Le poste de police de Phoenix

Une Ong gérant trois shelters (à Curepipe, Paillotte et Belle-Rose) est pointée du doigt par des personnes proches du milieu. Ces dernières reprochent aux responsables le « mauvais traitement » accordé aux enfants que leur confie la Child Development Unit (CDU). Ce matin, une déposition a été consignée au poste de police de Pope Henessy contre la directrice. Celle-ci en avait fait de même contre une employée hier, à la station de police de Phoenix. Ceux dénonçant cette situation affirment que le ministère de l’Égalité des Genres, du Développement de l’Enfance et du Bien-être de la Famille avait aussi été alerté récemment.
Selon des personnes proches de ces shelters, qui disent agir « dans l’intérêt des enfants », cette Ong, dont les responsables sont les membres d’une même famille, infligerait de mauvais traitements aux enfants. Repas inappropriés et insuffisants, crâne rasé en cas de mauvaise conduite, administration de Valium aux enfants, langage abusif… Autant de faits qui sont reprochés, particulièrement à la directrice.

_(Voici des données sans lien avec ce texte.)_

-- ==== Sys2Proof/Machine/StartRun.lean ====
section
/-! DEFINITION. The steps of the start sequence (R83 to R86, R353, R354, R410, R453, R545, R570 to R580), each as a function
of the state that reset release leaves. -/

namespace Sys2Proof.Machine

/-! ### Failure of a step (R571, R576, R579) -/

/-- SUP_MODE shows the present step (R586). -/
def State.atStep (s : State) (n : Nat) : State := s.setFld Reg.SUP_MODE 4 4 n

/-- The present step. -/
def State.step9 (s : State) : Nat := s.fld Reg.SUP_MODE 4 4

/-- Whether backup RAM called for a minimal start at reset release, before step 4 (R579). -/
def State.calledMinimal (s : State) : Bool :=
  !s.sup.nv.bkpBad && (decide (3 ≤ s.sup.nv.count) || s.sup.nv.minimalReq)

/-- START_STAT.MINIMAL: this is a minimal start (R587). -/
def State.minimalStart (s : State) : Bool := s.flag Reg.SUP_START_STAT 25

/-- A step fails: the start ends unconfirmed; an IMAGE_AUTH in RMA and a PUF_FAIL in SCRAPPED set COUNT to 3 at once
(R576). -/
def State.failStart (s : State) (reason : Nat) (detail detail2 : Word) : State :=
  let hopeless := (s.lcState == 3 && reason == 2) || (s.lcState == 4 && reason == 1)
  let s1 := if hopeless then s.setNv { s.sup.nv with count := Nat.max 2 s.sup.nv.count } else s
  s1.unconfirmedRestart reason detail detail2

/-! ### Reset release: what outlives the module's logic (R21, R570, R571 step 1) -/

/-- Backup-domain registers (R529, R531, R534). -/
def backupReg (off : Nat) : Bool :=
  off == Reg.RTC_CTL || off == Reg.RTC_TRIM || off == Reg.RTC_WAKE || off == Reg.RTC_WAKE_CNT
    || (off / 0x40000 == Blk.RTC && decide (0x200 ≤ off % 0x40000))

/-- A block that a program was in progress on is closed, and erased before its reuse (R392). -/
def cutBlocks (jobs : List NandJob) (t : Tbl NandBlock) : Tbl NandBlock :=
  t.map (fun (e : Nat × NandBlock) =>
    if jobs.any (fun j => j.block == e.1 && (match j.what with
      | .read _ _ => false
      | .scrub => false
      | _ => true)) then (e.1, { e.2 with st := .closed }) else e)

/-- STO after a restart: its media and the replicas; what was in progress is gone (R385, R391, R392). -/
def Sto.restarted (x : Sto) : Sto :=
  { Sto.fresh with
    objs := x.objs, blocks := cutBlocks x.jobs x.blocks, blockBytes0 := x.blockBytes0, blockBytes1 := x.blockBytes1
    retryLevels := x.retryLevels, nextId := x.nextId, unrep := x.unrep, pendRep := x.pendRep, replicas := x.replicas }

/-- The status that R83 reports for a slot: its own once decided, else that of the end of its life. -/
def lostStatus (endCode : Nat) (x : Slot) : Nat :=
  if x.st = .decided then x.status else if endCode = 1 ∨ endCode = 2 then St.FAIL_POWER_LOST else St.FAIL_RESET

/-- The lost reports of the slots, in the order of their beginning (R83 to R85). -/
def lostReports (slots : Tbl Slot) (endCode start : Nat) : List LostReport :=
  (sortBy (fun (a b : Nat × Slot) => decide (a.2.ord ≤ b.2.ord)) (slots.filter (fun e => e.2.st != .free))).map fun e =>
    { cookie := if e.2.fromHost then e.2.cookie else 0, tag := e.1
      sq := (match e.2.origin with
        | .ring n => n
        | _ => 0)
      internal := !e.2.fromHost, block := e.2.block, opcode := e.2.opcode, status := lostStatus endCode e.2
      stamp := BitVec.ofNat 32 e.2.stampCh, start := start, shown := false }

/-- Room for `n` more reports in the area of 4,096: the reports of the oldest life go first (R81, R86). `fuel` bounds the
number of lives. -/
def lostRoom (fuel n : Nat) (l : List LostReport) : List LostReport :=
  match fuel, l with
  | 0, _ => l
  | _, [] => []
  | f + 1, r :: rest =>
    if (r :: rest).length + n ≤ 4096 then r :: rest else lostRoom f n (rest.filter (fun x => x.start != r.start))

/-- Whether the newest record of a slot is torn: its writing of at most 1 µs had not ended when the supply was cut without
hold-up (R82, R568). -/
def State.tornSlot (s : State) (torn : List Nat) (t : Nat) : Bool :=
  torn.contains t && s.sup.nv.endCode == 2 && (match s.sup.nv.pfailClk, tfind? s.opt.log t with
    | some c, some l => decide (c < l.clk + msClk / 1000)
    | _, _ => false)

/-- What OPT reads of the slots: the newest record of each with a valid CRC (R81, R82). -/
def State.slotsRead (s : State) (torn : List Nat) : Tbl Slot :=
  (torn.filter (s.tornSlot torn)).foldl (fun l t => tset (fun _ => Slot.unused) l t
    (tget (fun _ => SlotLog.blank) s.opt.log t).older) s.opt.slots

/-- OPT closes the life that ended: each slot that is not FREE becomes a lost report (R83, R86); OPT_LOG_ERR counts the slots
found with one torn record (R98). -/
def State.closeSlots (old : State) (s : State) (torn : List Nat) : State :=
  let new := lostReports (old.slotsRead torn) old.sup.nv.endCode old.sup.nv.startNum
  let kept := lostRoom 4097 new.length (old.opt.lost.map fun (r : LostReport) => { r with shown := false })
  let gone := old.opt.lost.length - kept.length
  let bad := ((List.range 512).filter (old.tornSlot torn)).length
  { ((s.satInc Reg.OPT_LOST_STAT 16 13 gone).setFld Reg.OPT_LOG_ERR 0 10 bad) with opt := { s.opt with lost := kept ++ new } }

/-- The machine at reset release: every register at its reset value, the backup domain and the media as they stood, the
field dies and PSE dies on their own (R21, R48, R153, R511, R570). The straps are sampled. -/
def State.released (s : State) (i : StartIn) : State :=
  let base := State.reset
  let s1 : State := { base with
    pending := s.pending, clk := s.clk, free := s.free, out := s.out
    regs := (s.regs.filter (fun e => backupReg e.1))
    lat := { base.lat with stored := s.lat.stored, dropped := s.lat.dropped }
    sup := { Sup.inReset0 with inReset := false, releaseClk := s.clk, progClk := s.clk, releaseSec := calSeconds s.rtc.cal
                               roleStrap := i.role % 4, bootSrc := i.bootSrc % 2, initDue := (List.range 19).map (· + 1)
                               nv := s.sup.nv }
    key := { Key.blank with storedRecord := s.key.storedRecord, storedBlobs := s.key.storedBlobs
                            pendingRecord := s.key.pendingRecord, otpState := s.key.otpState, otpLeft := s.key.otpLeft
                            otpEpoch := s.key.otpEpoch, pufDead := s.key.pufDead }
    pse := { base.pse with diePorts := s.pse.diePorts, dieMode := s.pse.dieMode, cold := s.pse.cold
                           record := i.tornPorts.foldl dropHalf s.pse.record }
    dio := { base.dio with
      chans := tcanon (fun _ => DioCh.idle) (s.dio.chans.map (fun (e : Nat × DioCh) => (e.1, { DioCh.idle with on := e.2.on })))
      dieSafe := s.dio.dieSafe, dieLost := s.dio.dieLost }
    lcp := { base.lcp with storedScenes := s.lcp.storedScenes, storedHeaders := s.lcp.storedHeaders }
    rtc := { s.rtc with shadow := none }
    emu := { Emu.fresh with mirror := s.emu.mirror, nextSlot := s.emu.nextSlot
                            ring := s.emu.ring.map (fun (r : HoldRec) => { r with writing := false, key := none }) }
    sto := s.sto.restarted }
  let s2 := ((s1.setFld Reg.RTC_STAT 0 2 (s.fld Reg.RTC_STAT 0 2)).setFlag Reg.RTC_STAT RtcBit.VBAT_LOW
    (s.rtcBit RtcBit.VBAT_LOW)).atStep 3
  (((s.closeSlots s2 i.torn).showDies).setFlag (Reg.STAT Blk.SUP) 0 true).setFlag (Reg.STAT Blk.HIF) 0 true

La semaine dernière, des filles du shelter de Curepipe se seraient ainsi rebellées alors qu’elles se trouvaient à l’école de l’Ong. Elles étaient d’avis que les pensionnaires de Paillotte avaient un meilleur traitement, ce qui a provoqué une bagarre. « Suite à cela, les filles avaient demandé leur transfert pour le shelter de La Colombe. Mais la directrice les a intimidés et les a forcés à signer un document où elles disent qu’elles souhaitent rester au sein de cette organisation. L’une d’elles a même eu le crâne rasé. C’est une pratique courante pour punir les filles qui se rebellent », affirme l’une des personnes ayant fréquenté ce milieu.

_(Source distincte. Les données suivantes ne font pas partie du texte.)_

/-- Loads push: A2 takes A1 and A1 the operand, widened as the instruction says; stores write A1 or XR; XR instructions; accesses
of the target instance go to TIR (R246, R248, R254). What may not be accessed faults (R269). Each of these forms completes
here, in a next state: scnLb, scnLh, scnLw, scnLd, scnTb, scnTh, scnTw, scnTd, scnLa, scnLdp, scnStp, scnLdpd, scnStpd,
scnStpb, scnAndp, scnLdi, scnLxri, scnLxr, scnTxr, scnXra, scnAxr. -/
def Obligations.LoadsAndStores : Prop :=
  ∀ (s : State) (lane : Nat) (r : Run) (w : Word), s.Up →
    (∀ v r1 s1,
      (s.AtInsn lane r 0x30 w → s.loadOp r.past w 1 = .ok (v, r1, s1) →
        exec (.scnLb lane) s = .next (s.guarded (s1.putRun { r1 with a2 := r1.a1, a1 := accVal (s.runF r) (BitVec.ofNat 64 v) }))) ∧
      (s.AtInsn lane r 0x31 w → s.loadOp r.past w 2 = .ok (v, r1, s1) →
        exec (.scnLh lane) s = .next (s.guarded (s1.putRun { r1 with a2 := r1.a1, a1 := accVal (s.runF r) ((BitVec.ofNat 16 v).signExtend 64) }))) ∧
      (s.AtInsn lane r 0x32 w → s.loadOp r.past w 4 = .ok (v, r1, s1) →
        exec (.scnLw lane) s = .next (s.guarded (s1.putRun { r1 with a2 := r1.a1, a1 := accVal (s.runF r) ((BitVec.ofNat 32 v).signExtend 64) }))) ∧
      (s.AtInsn lane r 0x33 w → s.loadOp r.past w 8 = .ok (v, r1, s1) →
        exec (.scnLd lane) s = .next (s.guarded (s1.putRun { r1 with a2 := r1.a1, a1 := BitVec.ofNat 64 v }))) ∧
      (s.AtInsn lane r 0x43 w → s.loadOp r.past w 4 = .ok (v, r1, s1) →
        exec (.scnLxr lane) s = .next (s.guarded (s1.putRun { r1 with xr := BitVec.ofNat 32 v })))) ∧
    (∀ e, s.AtInsn lane r 0x32 w → s.loadOp r.past w 4 = .error e → exec (.scnLw lane) s = .next (s.guarded (s.runFault r e w))) ∧
    (∀ r1 s1,
      (s.AtInsn lane r 0x34 w → s.storeOp r.past w 1 r.a1 = .ok (r1, s1) → exec (.scnTb lane) s = .next (s.guarded (s1.putRun r1))) ∧
      (s.AtInsn lane r 0x35 w → s.storeOp r.past w 2 r.a1 = .ok (r1, s1) → exec (.scnTh lane) s = .next (s.guarded (s1.putRun r1))) ∧
      (s.AtInsn lane r 0x36 w → s.storeOp r.past w 4 r.a1 = .ok (r1, s1) → exec (.scnTw lane) s = .next (s.guarded (s1.putRun r1))) ∧
      (s.AtInsn lane r 0x37 w → s.storeOp r.past w 8 r.a1 = .ok (r1, s1) → exec (.scnTd lane) s = .next (s.guarded (s1.putRun r1))) ∧
      (s.AtInsn lane r 0x44 w → s.storeOp r.past w 4 (r.xr.setWidth 64) = .ok (r1, s1) →
        exec (.scnTxr lane) s = .next (s.guarded (s1.putRun r1))) ∧
      (s.AtInsn lane r 0x3A w → s.storeTarget r.past w 4 r.a1 = .ok (r1, s1) → exec (.scnStp lane) s = .next (s.guarded (s1.putRun r1))) ∧
      (s.AtInsn lane r 0x3C w → s.storeTarget r.past w 8 r.a1 = .ok (r1, s1) → exec (.scnStpd lane) s = .next (s.guarded (s1.putRun r1)))) ∧
    (∀ e, s.AtInsn lane r 0x36 w → s.storeOp r.past w 4 r.a1 = .error e → exec (.scnTw lane) s = .next (s.guarded (s.runFault r e w))) ∧
    (s.AtInsn lane r 0x38 w → wSpace w ≠ Sp.P → r.effAddr w < s.spaceLimit r.past (wSpace w) →
      exec (.scnLa lane) s = .next (s.putRun { r.past with a2 := r.a1, a1 := accVal (s.runF r) (BitVec.ofNat 64 (r.effAddr w)) })) ∧
    (∀ v, (s.AtInsn lane r 0x39 w → s.loadTarget r.past w 4 = .ok v →
        exec (.scnLdp lane) s = .next (s.putRun { r.past with a2 := r.a1, a1 := (BitVec.ofNat 32 v).signExtend 64 })) ∧
      (s.AtInsn lane r 0x3B w → s.loadTarget r.past w 8 = .ok v →
        exec (.scnLdpd lane) s = .next (s.putRun { r.past with a2 := r.a1, a1 := BitVec.ofNat 64 v }))) ∧
    (∀ e, s.AtInsn lane r 0x39 w → s.loadTarget r.past w 4 = .error e → exec (.scnLdp lane) s = .next (s.guarded (s.runFault r e w))) ∧
    (∀ a b, a = r.tir + r.effAddr w / 8 → b = r.effAddr w % 8 →
      (s.AtInsn lane r 0x3D w → s.checkTarget r.past w (r.effAddr w / 8) 1 true = none →
        exec (.scnStpb lane) s = .next ((s.setBank r.bankB (some ((s.bank r.bankB).setData a
          (setBitOf ((s.bank r.bankB).dataByte a) b r.fr.cb)))).putRun r.past)) ∧
      (s.AtInsn lane r 0x3E w → s.checkTarget r.past w (r.effAddr w / 8) 1 false = none →
        exec (.scnAndp lane) s = .next (s.putRun { r.past with
          fr := { r.fr with cb := r.fr.cb && ((s.bank r.bankB).dataByte a).getLsbD b } }))) ∧
    (s.AtInsn lane r 0x40 w → exec (.scnLdi lane) s
      = .next (s.putRun { r.past with a2 := r.a1, a1 := accVal (s.runF r) ((w.setWidth 24).signExtend 64) })) ∧
    (s.AtInsn lane r 0x42 w → exec (.scnLxri lane) s = .next (s.putRun { r.past with xr := w &&& 0xFFFFFF })) ∧
    (s.AtInsn lane r 0x45 w → exec (.scnXra lane) s
      = .next (s.putRun { r.past with a2 := r.a1, a1 := accVal (s.runF r) (r.xr.setWidth 64) })) ∧
    (s.AtInsn lane r 0x46 w → exec (.scnAxr lane) s = .next (s.putRun { r.past with xr := r.a1.setWidth 32 }))

/-- Accumulator instructions (R239, R254, R256, R257). INT32 and INT64 results wrap with V on overflow and set VS, Z, N and clear
U; a divisor of 0 gives 0 with V; Q15 results saturate with V; REAL32 results set the flags of the result; a compare loads CB
with its condition; bitwise operations, SWAP and DUP leave the flags (the model's choice, log entry 40). Each of these forms
completes here, in a next state: scnAddk, scnAdd, scnSub, scnMul, scnDiv, scnMod, scnNeg, scnAbs, scnAddr, scnSubr, scnMulr,
scnDivr, scnNegr, scnAbsr, scnSqrt, scnAddq, scnSubq, scnMulq, scnNegq, scnAddl, scnSubl, scnMull, scnDivl, scnDivlu, scnAndw,
scnOrw, scnXorw, scnInvw, scnShl, scnShr, scnSar, scnRol, scnItr, scnRti, scnRtq, scnQtr, scnItl, scnLtr, scnSwap, scnDup,
scnCmpi, scnCmpr, scnCmpl, scnCmplu. -/
def Obligations.AccumulatorInstructions : Prop :=
  ∀ (s : State) (lane : Nat) (r : Run) (w : Word) (f : Bool), s.Up → f = s.runF r →
    (∀ n x v, (n = 32 ∨ n = 64) → x = (BitVec.ofInt n x).toInt →
      (r.intRes f n x v).a1 = accVal f (BitVec.ofInt 64 x) ∧ (r.intRes f n x v).fr.v = v
        ∧ (r.intRes f n x v).fr.vs = (r.fr.vs || v) ∧ (r.intRes f n x v).fr.z = decide (x = 0)
        ∧ (r.intRes f n x v).fr.n = decide (x < 0) ∧ (r.intRes f n x v).fr.u = false) ∧
    (∀ n x v, (n = 32 ∨ n = 64) → x ≠ (BitVec.ofInt n x).toInt →
      (r.intRes f n x v).a1 = accVal f ((BitVec.ofInt n x).signExtend 64) ∧ (r.intRes f n x v).fr.v = true) ∧
    (s.AtInsn lane r 0x41 w → exec (.scnAddk lane) s = .next (s.putRun (r.past.intRes f (accW f)
      (r.i1 (accW f) + (w.setWidth 24).toInt) false))) ∧
    (s.AtInsn lane r 0x50 w → exec (.scnAdd lane) s = .next (s.putRun (r.past.intRes f 32 (r.i2 32 + r.i1 32) false))) ∧
    (s.AtInsn lane r 0x51 w → exec (.scnSub lane) s = .next (s.putRun (r.past.intRes f 32 (r.i2 32 - r.i1 32) false))) ∧
    (s.AtInsn lane r 0x52 w → exec (.scnMul lane) s = .next (s.putRun (r.past.intRes f 32 (r.i2 32 * r.i1 32) false))) ∧
    (s.AtInsn lane r 0x53 w → exec (.scnDiv lane) s = .next (s.putRun (if r.i1 32 = 0 then r.past.intRes f 32 0 true
      else r.past.intRes f 32 ((r.i2 32).tdiv (r.i1 32)) false))) ∧
    (s.AtInsn lane r 0x54 w → exec (.scnMod lane) s = .next (s.putRun (if r.i1 32 = 0 then r.past.intRes f 32 0 true
      else r.past.intRes f 32 ((r.i2 32).tmod (r.i1 32)) false))) ∧
    (s.AtInsn lane r 0x55 w → exec (.scnNeg lane) s = .next (s.putRun (r.past.intRes f 32 (-r.i1 32) false))) ∧
    (s.AtInsn lane r 0x56 w → exec (.scnAbs lane) s = .next (s.putRun (r.past.intRes f 32 (if r.i1 32 < 0 then -r.i1 32 else r.i1 32) false))) ∧
    (s.AtInsn lane r 0x64 w → exec (.scnAddl lane) s = .next (s.putRun (r.past.intRes f 64 (r.i2 64 + r.i1 64) false))) ∧
    (s.AtInsn lane r 0x65 w → exec (.scnSubl lane) s = .next (s.putRun (r.past.intRes f 64 (r.i2 64 - r.i1 64) false))) ∧
    (s.AtInsn lane r 0x66 w → exec (.scnMull lane) s = .next (s.putRun (r.past.intRes f 64 (r.i2 64 * r.i1 64) false))) ∧
    (s.AtInsn lane r 0x67 w → exec (.scnDivl lane) s = .next (s.putRun (if r.i1 64 = 0 then r.past.intRes f 64 0 true
      else r.past.intRes f 64 ((r.i2 64).tdiv (r.i1 64)) false))) ∧
    (s.AtInsn lane r 0x68 w → exec (.scnDivlu lane) s = .next (s.putRun { r.past with
      a1 := r.a2 / r.a1, fr := r.fr.arith (r.a1 == 0) (r.a2 / r.a1 == 0) false false })) ∧
    (∀ x, (r.q15Res f x).a1 = accVal f (BitVec.ofInt 64 (max (-32768) (min 32767 x)))
      ∧ (r.q15Res f x).fr.v = (decide (x < -32768) || decide (32767 < x))) ∧
    (s.AtInsn lane r 0x60 w → exec (.scnAddq lane) s = .next (s.putRun (r.past.q15Res f (r.i2 16 + r.i1 16)))) ∧
    (s.AtInsn lane r 0x61 w → exec (.scnSubq lane) s = .next (s.putRun (r.past.q15Res f (r.i2 16 - r.i1 16)))) ∧
    (s.AtInsn lane r 0x62 w → exec (.scnMulq lane) s = .next (s.putRun (r.past.q15Res f ((r.i2 16 * r.i1 16 + 16384) / 2 ^ 15)))) ∧
    (s.AtInsn lane r 0x63 w → exec (.scnNegq lane) s = .next (s.putRun (r.past.q15Res f (-r.i1 16)))) ∧
    (∀ a b : Word, a = r.a2.setWidth 32 → b = r.a1.setWidth 32 →
      (s.AtInsn lane r 0x58 w → exec (.scnAddr lane) s
        = .next (s.putRun { r.past with a1 := (realAdd a b).setWidth 64, fr := r.fr.ofReal [a, b] (realAdd a b) })) ∧
      (s.AtInsn lane r 0x59 w → exec (.scnSubr lane) s
        = .next (s.putRun { r.past with a1 := (realSub a b).setWidth 64, fr := r.fr.ofReal [a, b] (realSub a b) })) ∧
      (s.AtInsn lane r 0x5A w → exec (.scnMulr lane) s
        = .next (s.putRun { r.past with a1 := (realMul a b).setWidth 64, fr := r.fr.ofReal [a, b] (realMul a b) })) ∧
      (s.AtInsn lane r 0x5B w → exec (.scnDivr lane) s
        = .next (s.putRun { r.past with a1 := (realDiv a b).setWidth 64, fr := r.fr.ofReal [a, b] (realDiv a b) })) ∧
      (s.AtInsn lane r 0x5C w → exec (.scnNegr lane) s
        = .next (s.putRun { r.past with a1 := (realNeg b).setWidth 64, fr := r.fr.ofReal [b] (realNeg b) })) ∧
      (s.AtInsn lane r 0x5D w → exec (.scnAbsr lane) s
        = .next (s.putRun { r.past with a1 := (realAbs b).setWidth 64, fr := r.fr.ofReal [b] (realAbs b) })) ∧
      (s.AtInsn lane r 0x5E w → exec (.scnSqrt lane) s
        = .next (s.putRun { r.past with a1 := (realSqrt b).setWidth 64, fr := r.fr.ofReal [b] (realSqrt b) })) ∧
      (s.AtInsn lane r 0x79 w → realRound b 0 = none → exec (.scnRti lane) s = .next (s.putRun (r.past.intRes f 32 0 true))) ∧
      (∀ x, s.AtInsn lane r 0x79 w → realRound b 0 = some x → ∃ q, exec (.scnRti lane) s = .next (s.putRun q)
        ∧ q.a1 = accVal f (BitVec.ofInt 64 (max (-2 ^ 31) (min (2 ^ 31 - 1) x)))
        ∧ q.fr.v = (decide (x < -2 ^ 31) || decide (2 ^ 31 - 1 < x)) ∧ q.pc = r.pc + 1) ∧
      (∀ x, s.AtInsn lane r 0x7A w → realRound b 15 = some x → exec (.scnRtq lane) s = .next (s.putRun (r.past.q15Res f x))) ∧
      (s.AtInsn lane r 0x7A w → realRound b 15 = none → ∃ q, exec (.scnRtq lane) s = .next (s.nextFree.putRun q)
        ∧ q = { r.past with a1 := q.a1, fr := q.fr }) ∧
      (∀ c, c = w.toNat % 64 → c ≤ 5 → s.AtInsn lane r 0x81 w → ∃ q, exec (.scnCmpr lane) s = .next (s.putRun q)
        ∧ q.fr.cb = condReal c a b ∧ q = { r.past with fr := q.fr })) ∧
    (s.AtInsn lane r 0x6A w → exec (.scnAndw lane) s = .next (s.putRun { r.past with a1 := accVal f (r.a2 &&& r.a1) })) ∧
    (s.AtInsn lane r 0x6B w → exec (.scnOrw lane) s = .next (s.putRun { r.past with a1 := accVal f (r.a2 ||| r.a1) })) ∧
    (s.AtInsn lane r 0x6C w → exec (.scnXorw lane) s = .next (s.putRun { r.past with a1 := accVal f (r.a2 ^^^ r.a1) })) ∧
    (s.AtInsn lane r 0x6D w → exec (.scnInvw lane) s = .next (s.putRun { r.past with a1 := accVal f (~~~r.a1) })) ∧
    (∀ n, n = w.toNat % 64 → r.a1 = accVal f r.a1 →
      (s.AtInsn lane r 0x70 w → ∃ q, exec (.scnShl lane) s = .next (s.putRun q) ∧ q.a1 = accVal f (r.a1 <<< n)
        ∧ q.fr.z = decide (q.a1 = 0) ∧ q.fr.n = q.a1.getLsbD (accW f - 1) ∧ q.pc = r.pc + 1) ∧
      (s.AtInsn lane r 0x71 w → ∃ q, exec (.scnShr lane) s = .next (s.putRun q) ∧ q.a1 = r.a1 >>> n
        ∧ q.fr.z = decide (q.a1 = 0) ∧ q.pc = r.pc + 1) ∧
      (s.AtInsn lane r 0x72 w → ∃ q, exec (.scnSar lane) s = .next (s.putRun q)
        ∧ q.a1 = accVal f (BitVec.ofInt 64 (r.i1 (accW f) / 2 ^ n)) ∧ q.fr.n = decide (r.i1 (accW f) < 0) ∧ q.pc = r.pc + 1) ∧
      (s.AtInsn lane r 0x73 w → f = true → exec (.scnRol lane) s = .next (s.putRun { r.past with a1 := r.a1.rotateLeft n })) ∧
      (s.AtInsn lane r 0x73 w → f = false → exec (.scnRol lane) s
        = .next (s.putRun { r.past with a1 := ((r.a1.setWidth 32).rotateLeft n).setWidth 64 }))) ∧
    (s.AtInsn lane r 0x78 w → ∃ q, exec (.scnItr lane) s = .next (s.putRun q)
      ∧ q.a1 = (roundDyadic (r.i1 32) 0).setWidth 64 ∧ q.fr.v = false ∧ q.pc = r.pc + 1) ∧
    (s.AtInsn lane r 0x7B w → ∃ q, exec (.scnQtr lane) s = .next (s.putRun q)
      ∧ q.a1 = (roundDyadic (r.i1 16) (-15)).setWidth 64 ∧ q.fr.v = false ∧ q.pc = r.pc + 1) ∧
    (s.AtInsn lane r 0x7D w → ∃ q, exec (.scnLtr lane) s = .next (s.putRun q)
      ∧ q.a1 = (roundDyadic (r.i1 64) 0).setWidth 64 ∧ q.fr.v = false ∧ q.pc = r.pc + 1) ∧
    (s.AtInsn lane r 0x7C w → exec (.scnItl lane) s = .next (s.putRun { r.past with a1 := (r.a1.setWidth 32).signExtend 64 })) ∧
    (s.AtInsn lane r 0x7E w → exec (.scnSwap lane) s = .next (s.putRun { r.past with a1 := r.a2, a2 := r.a1 })) ∧
    (s.AtInsn lane r 0x7F w → exec (.scnDup lane) s = .next (s.putRun { r.past with a2 := r.a1 })) ∧
    (∀ c, c = w.toNat % 64 → c ≤ 5 →
      (s.AtInsn lane r 0x80 w → exec (.scnCmpi lane) s = .next (s.putRun { r.past with fr := { r.fr with
        cb := condInt c (r.i2 32) (r.i1 32), z := decide (r.i2 32 = r.i1 32), n := decide (r.i2 32 < r.i1 32), u := false } })) ∧
      (s.AtInsn lane r 0x82 w → exec (.scnCmpl lane) s = .next (s.putRun { r.past with fr := { r.fr with
        cb := condInt c (r.i2 64) (r.i1 64), z := decide (r.i2 64 = r.i1 64), n := decide (r.i2 64 < r.i1 64), u := false } })) ∧
      (s.AtInsn lane r 0x83 w → exec (.scnCmplu lane) s = .next (s.putRun { r.past with fr := { r.fr with
        cb := condInt c r.a2.toNat r.a1.toNat, z := decide (r.a2 = r.a1), n := decide (r.a2 < r.a1), u := false } }))) ∧
    (∀ c, c = w.toNat % 64 → 5 < c → s.AtInsn lane r 0x80 w → exec (.scnCmpi lane) s = .next (s.guarded (s.runFault r 0x01 w)))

Cette dernière va même plus loin en affirmant que, pour calmer les filles hors de contrôle, « on leur administre du Valium le soir ». De même, affirme-t-elle, la direction de l’Ong s’arrange « pour empêcher les filles à témoigner contre elle ». Idem pour les membres du personnel, qui se verraient remerciés dès qu’ils commencent à ouvrir la bouche.
Hier, les choses ont pris une autre tournure lorsque la directrice a consigné une déposition à la police, accusant une de ses employées de « ternir sa réputation ». Ce matin, celle-ci en a fait de même, après avoir « reçu des menaces du chauffeur de la directrice ».
Nos interlocuteurs affirment que le ministère de l’Égalité des Genres, du Développement de l’Enfance et du Bien-être de la Famille avait été mis au courant de cette situation. Lors d’une intervention au Parlement le mois dernier, la ministre Aurore Perraud avait annoncé la mise sur pied d’un Fact Finding Committee pour enquêter sur la gestion des shelters en général. Toutefois, ces témoins se disent inquiets par rapport au temps que mettra le comité à travailler. De même, ils avancent que les responsables de l’Ong se targuent de leurs connexions politiques et citent le nom d’un Senior Minister « prêt à les défendre ».